Open your mouth and see if the object has come up. Do not look for the object with your fingers in the throat if you cannot see it. Then there is a risk that the object is pushed further down and closes to the respiratory tract completely.
- If the item still does not come up, repeat the series with backstroke and chest pressure two more times.
Then continue with alternating spine and chest pressure until the object comes up or until help arrives. If the child becomes unconscious, start doing cardiac resuscitation instead.
Children older than 1 year and adults
You can use the same method for children over one year and adults.
If the person is conscious but unable to cough effectively: Do the back stroke and abdominal pressure.
Give 5 backstrokes:
- Stand behind the person. Tilt the person forward so much that the head is lower than the chest. Hold a hand to the upper part of the person’s chest as support.
- Provide five handsome strokes between the person’s shoulder blades with the handgun.
Give 5 abdominal pressures:
- Stand behind the person. Tie your hand and place it with your thumb against the person’s stomach, above the navel and well below the sternum.

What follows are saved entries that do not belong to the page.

-- ==== Sys2Proof/Tests/Slice0.lean ====
section
/-! SUPPORT. Tests by hand calculation and from the vectors of spec 95_test_vectors.md; then, for every statement that has hypotheses,
concrete states and operands that meet them. -/

namespace Sys2Proof.Tests

open Sys2Proof Sys2Proof.Machine

-- One proof after another: many kernel evaluations side by side would each hold a thread.
set_option Elab.async false

/-! ### Helpers -/

/-- The IDm of the spec's base Card State. -/
def idm : Bytes 8 := Bytes.ofList 8 [0x01, 0x02, 0x03, 0x04, 0x05, 0x06, 0x07, 0x08]

/-- Another card's IDm: the low nibble of the first byte differs. -/
def otherIdm : Bytes 8 := Bytes.ofList 8 [0x02, 0x02, 0x03, 0x04, 0x05, 0x06, 0x07, 0x08]

/-- The base Card State of 95_test_vectors.md, with blocks 0 and 1 only. -/
def card : CardState where
  idm := idm
  pmm := Sized.fill 8 0x11
  svc := ⟨[⟨0x0F, 0x0F⟩, ⟨0x0B, 0x00⟩, ⟨0x00, 0x00⟩, ⟨0x09, 0x00⟩], rfl⟩
  sys := ⟨[⟨0x12, 0xFC⟩, ⟨0x88, 0xB4⟩, ⟨0x00, 0x00⟩, ⟨0x00, 0x00⟩], rfl⟩
  blk := (Memory.writeBlock [] 0 (Sized.fill 16 0xA0)).writeBlock 1 (Sized.fill 16 0x10)
  elog := ⟨[Sized.fill 16 0xE0, Sized.fill 16 0xE1], rfl⟩

/-- A card in a phase, with the base Card State and the same image. -/
def at_ (q : Seq) : State :=
  { State.reset with seq := q, cs := card, nv := ⟨card.idm, card.pmm, card.svc, card.sys, card.blk⟩ }

/-- A card in DISPATCH. -/
def ready : State := at_ .dispatch

/-- A card in DISPATCH with the packet of an instruction. -/
def holding (i : Instr) : State := ready.putCmd (encode i)

/-- An empty code table. -/
def emptyTable : CodeTable := Sized.fill 4 ⟨0x00, 0x00⟩

/-- The next state, if there is one. -/
def after : Host.Outcome State Fault Refusal → Option State
  | .next t => some t
  | _ => none

/-- What one instruction answers: `RSP_VALID` and the response. -/
def answer (i : Instr) (s : State) : Option (Bool × List Byte) := (after (exec i s)).map fun t => (t.rspValid, t.response)

/-- The symbol bytes of the frame of the packet 06 00 FF FF 01 00 (R208). -/
def pollFrame : List Byte :=
  [0x55, 0x55, 0x55, 0x55, 0x55, 0x55, 0x55, 0x55, 0x55, 0x55, 0x55, 0x55, 0x9A, 0x59, 0x65, 0xA6,
   0x55, 0x69, 0x55, 0x55, 0xAA, 0xAA, 0xAA, 0xAA, 0x55, 0x56, 0x55, 0x55, 0x5A, 0x99, 0x56, 0x55]

/-- A window in a phase, with a report. -/
def windowed (q : Seq) (w : List Byte) (off : Nat) (p : Fin 8) (pol : Bool) : State :=
  { at_ q with buf := (at_ q).buf.overlay 0 w, nCap := w.length, off := off, ph := p, pol := pol }
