/-- The channel goes OFFLINE at once and its send side presents the removal transaction (R77, R139). An attempt in
flight ends ABORTED, which the removal transaction applies. -/
def ChannelEngine.goOffline (ce : ChannelEngine) : ChannelEngine :=
  { ce.giveUp with
    state := .offline
    inFlight := ce.inFlight.map fun f => { f with phase := .ended }
    requests := ce.requests ++ [.removal]
    sending := none, rx := .off, arrivalQueue := [], replyQueue := []
    silenceTimer := none, recovery := none, stationList := [], joinCursor := none }

/-- OFFLINE left for LISTENING: the receive side starts with its wait for one end gap (R121, R138, R140). -/
def ChannelEngine.goOnline (ce : ChannelEngine) : ChannelEngine := { ce with rx := .unsynced }.enterListening

/-- The channel leaves SILENT for LISTENING by recovery (R156). -/
def ChannelEngine.recoverNow (ce : ChannelEngine) : ChannelEngine :=
  if ce.state = .silent then (ce.setEvent .listeningResumed).enterListening else ce

/-! ### Reply windows and pass windows (R129 to R131, R151) -/

/-- The reply window closes without an answer (R130). -/
def ChannelEngine.unanswered (ce : ChannelEngine) : ChannelEngine :=
  match ce.replyWindow with
  | some w =>
    match w.expect with
    | .confirm _ _ _ => { ce with replyWindow := none }.endAttempt .noConfirm
    | .joinReply _ => { ce with replyWindow := none }.passOn
  | none => ce

/-- The reply window closes with its answer (R130, R150). -/
def ChannelEngine.answered (ce : ChannelEngine) : ChannelEngine :=
  match ce.replyWindow with
  | some w =>
    match w.expect with
    | .confirm _ _ _ => { ce with replyWindow := none }.endAttempt .confirmed
    | .joinReply _ => { ce with replyWindow := none }.passOn
  | none => ce

/-- Whether a telegram is what the open reply window expects (R129). -/
def ChannelEngine.answers (ce : ChannelEngine) (t : Telegram) : Bool :=
  match ce.replyWindow with
  | some w =>
    match w.expect, t with
    | .confirm src topic sequence, .confirm q =>
      q.source = src && q.target = ce.own && q.topic = topic && q.sequence = sequence
    | .joinReply src, .joinReply s tgt => s = src && tgt = ce.own
    | _, _ => false
  | none => false

/-- A telegram that held a window open has ended without being the answer: a window whose length has passed closes
without one (R130, R151). -/
def ChannelEngine.closeIfRanOut (ce : ChannelEngine) (inWindow : Bool) : ChannelEngine :=
  if inWindow then
    match ce.replyWindow with
    | some w => if w.ranOut then ce.unanswered else ce
    | none =>
      match ce.pass with
      | some p =>
        match p.window with
        | some w => if w.ranOut then ce.tryFailed else ce
        | none => ce
      | none => ce
  else ce

/-! ### Telegrams received (R125, R127, R142 to R153) -/

/-- A telegram whose source is the own station (R153). The entry into SILENT discards also a window whose length has
passed and which this telegram held open, so that its attempt ends LINE_ERROR (DEDUCED, log entry 24). -/
def ChannelEngine.duplicate (ce : ChannelEngine) : ChannelEngine :=
  match ce.state with
  | .offline => ce
  | .silent => (ce.setEvent .duplicateStation).startRecovery
  | _ => (ce.setEvent .duplicateStation).enterSilent

/-- The arrival a telegram makes, if it is a PUBLISH or a RECALL (R33). -/
def arrivalOf : Telegram → Option Arrival
  | .publish p => some (.publish p)
  | .recall r => some (.recall r)
  | _ => none

/-- A good telegram counted, and offered to the arrival queue if it is a PUBLISH or RECALL; with the queue full it is
counted as a check failure instead (R33, R34, R126). -/
def ChannelEngine.countAndOffer (ce : ChannelEngine) (t : Telegram) : ChannelEngine :=
  match arrivalOf t with
  | some a =>
    if ce.arrivalQueue.length < Config.arrivalPlaces then
      { ce with arrivalQueue := ce.arrivalQueue ++ [a] }.countGood
    else ce.countCheckFailure
  | none => ce.countGood

/-- A CONFIRM or JOIN_REPLY addressed to the own station, which is no token conflict (R152). -/
def ChannelEngine.ownReply (ce : ChannelEngine) (t : Telegram) : Bool :=
  match t with
  | .confirm q => q.target = ce.own
  | .joinReply _ tgt => tgt = ce.own
  | _ => false

/-- The token logic in IN_RING/RECEIVING (R147). -/
def ChannelEngine.receivingTelegram (ce : ChannelEngine) (t : Telegram) : ChannelEngine :=
  match t with
  | .token _ tgt => if tgt = ce.own then ce.beginVisit else ce
  | .joinCall src tgt => if tgt = ce.own then ce.queueReply (.joinReply ce.own src) else ce
  | _ => ce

- Grab your fist with your other hand.
- Press firmly inward and upward five times. Adjust the power to the size of the person.
Look in your mouth if the object has come up. Do not look for the object with your fingers in the throat if you cannot see it. Then there is a risk that the object is pushed further down and closes to the respiratory tract completely.
- If the item still does not come up, continue. Do the series with back stroke and abdominal pressure two more times.
Then continue with alternating spine and abdominal pressure until the object comes up or until help arrives. If the person becomes unconscious, you should start doing cardiac rescue instead.
To think about in cardio-pulmonary rescue
When a child or adult becomes unconscious, you should call 911 instead and start doing cardiovascular rescue. Cardiac resuscitation consists partly of breathing and partly of chest compressions.
Before you start, look in your mouth for foreign matter and remove it if it is visible.
By giving breaths, one hopes to be able to push air past the object or blow the object into one of the lungs and thereby be able to oxygenate the other lung.
Chest compressions help to remove the object from the airways and at the same time create a circulation of the blood. It is not dangerous to do chest compressions on a person even if the heart is beating.
After the compressions, do a quick check and look in the mouth if the object has come up before making new breaths.
You should try to do the steps without interruption, at an even pace. Do not pause to check for signs of life and avoid long breaks when switching between compressions and inlets. It is strenuous to do cardiac rescue and it is good if you can be several who help. In this case, you should change each other after two minutes. It is important not to give up.
If the person begins to breathe, put them in stable side position. The person should be examined by a doctor to check that there is nothing left in the airways.
How can I prevent it?
Most children start learning to seize when they are about three months old and try to put some of what they get into their mouths. It is a way for the child to explore things and to learn to understand the outside world. But there is a risk that the baby will put something in the mouth that can then get trapped in the airways. Both children and adults can even put food or candy in their throats.
In order to avoid such accidents, it is important to do the following:
- You can pick away small items.
- You can make sure the baby is still as they eat.
You can avoid letting your child eat during a car or bike ride, as sudden bumps may occur.
Courses in life-saving first aid
It is good to practice how to help someone who is in the throat. There are courses where you get to learn the method by practicing on a practice dock.
There are special courses in first aid and cardiovascular rescue. You can, for example, contact the Child Welfare Center (hospital), the Red Cross, the American Civil Defense Association, the American Council for Cardiac Rescue (CPR) or the American Life Rescue Society to find out where such courses are given.